* _WHAT IS BEING ASKED_
Your response should be every line from the entries that includes the string "records".

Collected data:
/-- The move of a lock: a leg keeps its target, a sewing move is given that of P; a request in flight, its selector, its slot. -/
theorem witness_LockMakesSafe_move :
    let lock (p : Part) : Part := after .estopFall p
    let p := machine .running 4
    let moved (m : Move) : Part := { p with pos := { p.pos with p := some ⟨0, 0⟩, move := some m } }
    let sewing : Move := { leg false with kind := .sewing }
    let r : Part := (requested .ready .manual .moving).setSelector 20 { rested 1 with state := .moving }
    let r := { r with arb := { r.arb with slots := set1 r.arb.slots 1 (some 20) } }
    ((around p).awake ∧ p.complete ∧ p.ctl.state ≠ .locked) ∧
      ((lock (moved (leg false))).pos.move = some (leg true) ∧
        (lock (moved sewing)).pos.move =
          some { sewing with interrupted := true, target := ⟨10000, 5000⟩, goal := ⟨10000, 5000⟩ } ∧
        (lock p).pos.move = none) ∧
      ((r.changeRequest 20).state.inFlight = true ∧
        (lock r).changeRequest 20 = { r.changeRequest 20 with state := .failed .abort, deadline := none } ∧
        ((lock r).selector 20).state = .unsure ∧ ((lock r).selector 20).halt = true ∧
        ((lock r).arb.slots.all (· == none)) = true ∧ (lock r).port.notices.selectDone = true ∧
        (lock p).port.notices.selectDone = false ∧ (lock r).selector 19 = r.selector 19) := by
  simp only [State.awake, Part.complete]; decide +kernel

/-- An orientation, a mirror and a DISCARD outside their encodings, and CASES before them. -/
theorem witness_ActivateBringsTheFrameToTheOrigin_encodings :
    let p := withCase case18 (machine .ready 0)
    let q : Part := { p with lib := { p.lib with designs := p.lib.designs.set 4 (design18 .sealed) } }
    status (.activate 3 0 0 4 0 1024 1024 0) sealedPart = some .range ∧
      status (.activate 3 0 0 0 2 1024 1024 0) sealedPart = some .range ∧
      status (.activate 3 0 0 0 0 1024 1024 2) sealedPart = some .range ∧
      (q.ctl.design = some 3 ∧ q.casesName 3 = true ∧ (q.lib.design 4).state = .sealed) ∧
      status (.activate 4 0 0 4 0 1024 1024 1) q = some .range ∧
      status (.activate 4 0 0 4 0 1024 1024 0) q = some .cases ∧ status (.activate 4 0 0 0 0 1024 1024 2) q = some .cases := by
  decide +kernel

/-- START with a PARKED head: a case opens for it in the lowest free record, or the table is full. -/
theorem witness_StartBeginsSewing_parked :
    let p := (machine .ready 4).setHead 20 { Head.reset with state := .parked .operator }
    let q : Part := { p with cases := { p.cases with records := p.cases.records.set 0 (some case18) } }
    let full : Part := { p with cases := { p.cases with records := List.replicate 40 (some case18) } }
    (p.complete ∧ p.openCaseOf 20 = none ∧ (p.head 20).state.isParked = true ∧ (around p).listens ∧
        (∀ k, k < 40 → full.caseAt k ≠ none) ∧ full.openCaseOf 20 = none) ∧
      (payload .start p = some [3#8] ∧ (after .start p).caseAt 0 = some ⟨20, 3, 1, 4, none, none, .isOpen, none⟩ ∧
        (after .start q).caseAt 0 = some case18 ∧
        (after .start q).caseAt 1 = some ⟨20, 3, 1, 4, none, none, .isOpen, none⟩ ∧
        (after .start p).ctl.state = .starting ∧ (after .start p).port.notices.case = true ∧
        ((after .start p).selector 20).latched = some 1) ∧
      (payload .start full = some [5#8] ∧ (after .start full).ctl.state = .stopping ∧
        (after .start full).ctl.phase = some .slowing ∧ (after .start full).ctl.pending = some .casesFull ∧
        (after .start full).cases.records = full.cases.records ∧ (after .start full).shaft.drive = .turning) := by
  simp only [State.listens, Part.complete]; decide +kernel

/-- A change without work ends in the step of its entry: in READY with COLOUR, or in STARTING; and head 19 is parked in it. -/
theorem witness_StartBeginsSewing_atonce :
    let p := machine .ready 4
    let broken := p.setThread 19 1 { threaded with state := .broken }
    let cont : Part := { p with par := { p.par with continueAfterChange := true } }
    (p.par.continueAfterChange = false ∧ p.mapEntry 19 1 = some 1 ∧ p.complete) ∧
      ((p.enterChanging .colour 1).ctl.state = .ready ∧ (p.enterChanging .colour 1).ctl.cause = .colour ∧
        (p.enterChanging .colour 1).port.notices.stopped = true ∧
        (p.enterChanging .colour 1).arb.change = some ⟨0, 0, 1, .colour, false, [], 0, 20, 0, 0, false⟩) ∧
      ((p.enterChanging .start 1).ctl.state = .starting ∧ (cont.enterChanging .colour 1).ctl.state = .starting ∧
        (p.enterChanging .start 1).shaft.drive = .turning) ∧
      ((broken.enterChanging .colour 1).head 19 = { Head.reset with state := .parked .break_ } ∧
        ((broken.enterChanging .colour 1).selector 19).latched = none) := by
  simp only [Part.complete]; decide +kernel

/-- The repaired head's request arrives in PREPARE: SEWING, or home with the pending cause. -/
theorem witness_RepairTakenGoesOutbound_prepare :
    let p (k : Option Pending) : Part :=
      let q := machine .repairing 9
      let q : Part := { q with
        ctl := { q.ctl with pending := k, repair := some ⟨39, 19, 9, .prepare, none, none, none, false⟩ } }
      withCase { repairedCase 4 with head := 19 } (arrival q)
    let t (k : Option Pending) : Part := after (.headReport report7) (p k)
    ((around (p none)).awake ∧ (p none).complete ∧ (p none).caseAt 39 = some { repairedCase 4 with head := 19 } ∧
        (p none).pos.placement = some placement28 ∧ (p none).lines.drvFlt = true ∧
        ((p none).changeRequest 19).cancelAsked = false) ∧
      ((t none).ctl.repair = some ⟨39, 19, 9, .sewing, some 1, none, none, false⟩ ∧
        (t none).ctl.state = .repairing ∧ (t none).shaft.drive = .turning ∧
        ((t none).selector 19).latched = some 1 ∧ ((t none).changeRequest 19).occurred = true ∧
        (t none).plan.queue.head?.map (fun e => (e.ordinal, e.index)) = some (4, 1) ∧
        (t none).caseAt 39 = (p none).caseAt 39) ∧
      ((t (some .stop)).ctl.repair = some ⟨39, 19, 9, .homebound, none, none, some .stop, false⟩ ∧
        (t (some .stop)).caseAt 39 = some { caseOf 4 (some 5) none .closed with head := 19 } ∧
        (t (some .stop)).port.notices.case = true ∧
        (t (some .stop)).pos.p = some ((p none).idealStanding 9)) := by
  simp only [State.awake, Part.complete]; decide +kernel

/-- The strobe step of START: a held strobe, the map of auto_strobe or of the line, loaded or not; in a change that is due; and a held
strobe at the end of a change. -/
theorem witness_StrobesApplyOrAreHeld_steps :
    let p := staged .ready
    let auto (z : AutoStrobe) (sel : Bool) : Maps :=
      (after .start { p with par := { p.par with autoStrobe := z }, lines := { p.lines with mapsel := sel } }).maps
    let strobe (q : Part) : Maps :=
      (after .start { q with maps := { p.maps with held := some ⟨.line, .a⟩ } }).maps
    let ended (h : Option HeldStrobe) : Maps :=
      (after (.headReport report7) (arrival
        { inChange .colour false with maps := { p.maps with held := h } })).maps
    (p.cur ≠ (p.activeDesign.map Design.total).getD 0 ∧ p.changeDue = false ∧ (owing .ready 2).changeDue = true) ∧
      (strobe p = { p.maps with active := p.maps.a, origin := .a, last := some ⟨.line, .a, .applied, .ready⟩ } ∧
        strobe (owing .ready 2) =
          { p.maps with active := p.maps.a, origin := .a, last := some ⟨.line, .a, .applied, .changing⟩ }) ∧
      (auto .a false = { p.maps with active := p.maps.a, origin := .a, last := some ⟨.auto, .a, .applied, .ready⟩ } ∧
        auto .line false = auto .a false ∧
        auto .b false = { p.maps with last := some ⟨.auto, .b, .ignored, .ready⟩ } ∧ auto .line true = auto .b false ∧
        auto .off true = p.maps) ∧
      (ended (some ⟨.request, .a⟩) =
          { p.maps with active := p.maps.a, origin := .a, last := some ⟨.request, .a, .applied, .changing⟩ } ∧
        ended none = p.maps) := by
  decide +kernel

/-- PARK while the machine sews: a CLOSED case reopened, what it then covers absorbed or superseded, and a full table. -/
theorem witness_HeadAndCaseRequests_park :
    let p := machine .running 6
    let park (k : Case) (other : Option Case) : Part :=
      after (.park 20) { p with cases := { p.cases with records := (p.cases.records.set 39 (some k)).set 1 other } }
    let closed := caseOf 4 (some 5) none .closed
    let reopened (floor : Nat) := some (caseOf 4 none (some floor) .isOpen)
    ((p.sews = true ∧ p.complete ∧ (p.lib.design 3).blockOf 6 = some ⟨0, 1, 0, 0, 11⟩) ∧
      (park (caseOf 4 (some 4) none .closed) none).caseAt 39 = some (caseOf 4 (some 4) none .closed) ∧
      (park (caseOf 4 (some 4) none .closed) none).caseAt 0 = some (caseOf 6 none none .isOpen) ∧
      (park closed none).caseAt 39 = reopened 5 ∧ (park closed none).caseAt 0 = none ∧
      (park closed none).port.notices.case = true) ∧
      ((park closed (some (caseOf 5 (some 9) none .closed))).caseAt 1 = none ∧
        (park closed (some (caseOf 5 (some 9) none .closed))).caseAt 39 = reopened 9 ∧
        (park closed (some (caseOf 6 (some 9) none .closed))).caseAt 39 = reopened 5 ∧
        (park closed (some (caseOf 6 (some 9) none .closed))).caseAt 1 = some (caseOf 6 (some 9) none .closed) ∧
        (park closed (some (caseOf 3 (some 4) none .closed))).caseAt 39 = reopened 5 ∧
        (park closed (some (caseOf 3 (some 4) none .mended))).caseAt 1 = none ∧
        (park closed (some (caseOf 1 (some 3) none .mended))).caseAt 1 = some (caseOf 1 (some 3) none .mended) ∧
        (park closed (some (caseOf 6 (some 9) none .mended))).caseAt 1 = some (caseOf 6 (some 9) none .mended)) ∧
      (let full (s : CtlState) : Part :=
          after (.park 20) { machine s 6 with cases := { p.cases with records := List.replicate 40 (some case18) } };
        (full .running).ctl.state = .stopping ∧ (full .running).ctl.phase = some .slowing ∧
          (full .running).ctl.pending = some .casesFull ∧ (full .running).cases.records = List.replicate 40 (some case18) ∧
          (full .stopping).ctl.phase = none) := by
  simp only [Part.complete]; decide +kernel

* _SOLUTION_
    let q : Part := { p with cases := { p.cases with records := p.cases.records.set 0 (some case18) } }
    let full : Part := { p with cases := { p.cases with records := List.replicate 40 (some case18) } }
        (after .start full).cases.records = full.cases.records ∧ (after .start full).shaft.drive = .turning) := by
      after (.park 20) { p with cases := { p.cases with records := (p.cases.records.set 39 (some k)).set 1 other } }
          after (.park 20) { machine s 6 with cases := { p.cases with records := List.replicate 40 (some case18) } };
          (full .running).ctl.pending = some .casesFull ∧ (full .running).cases.records = List.replicate 40 (some case18) ∧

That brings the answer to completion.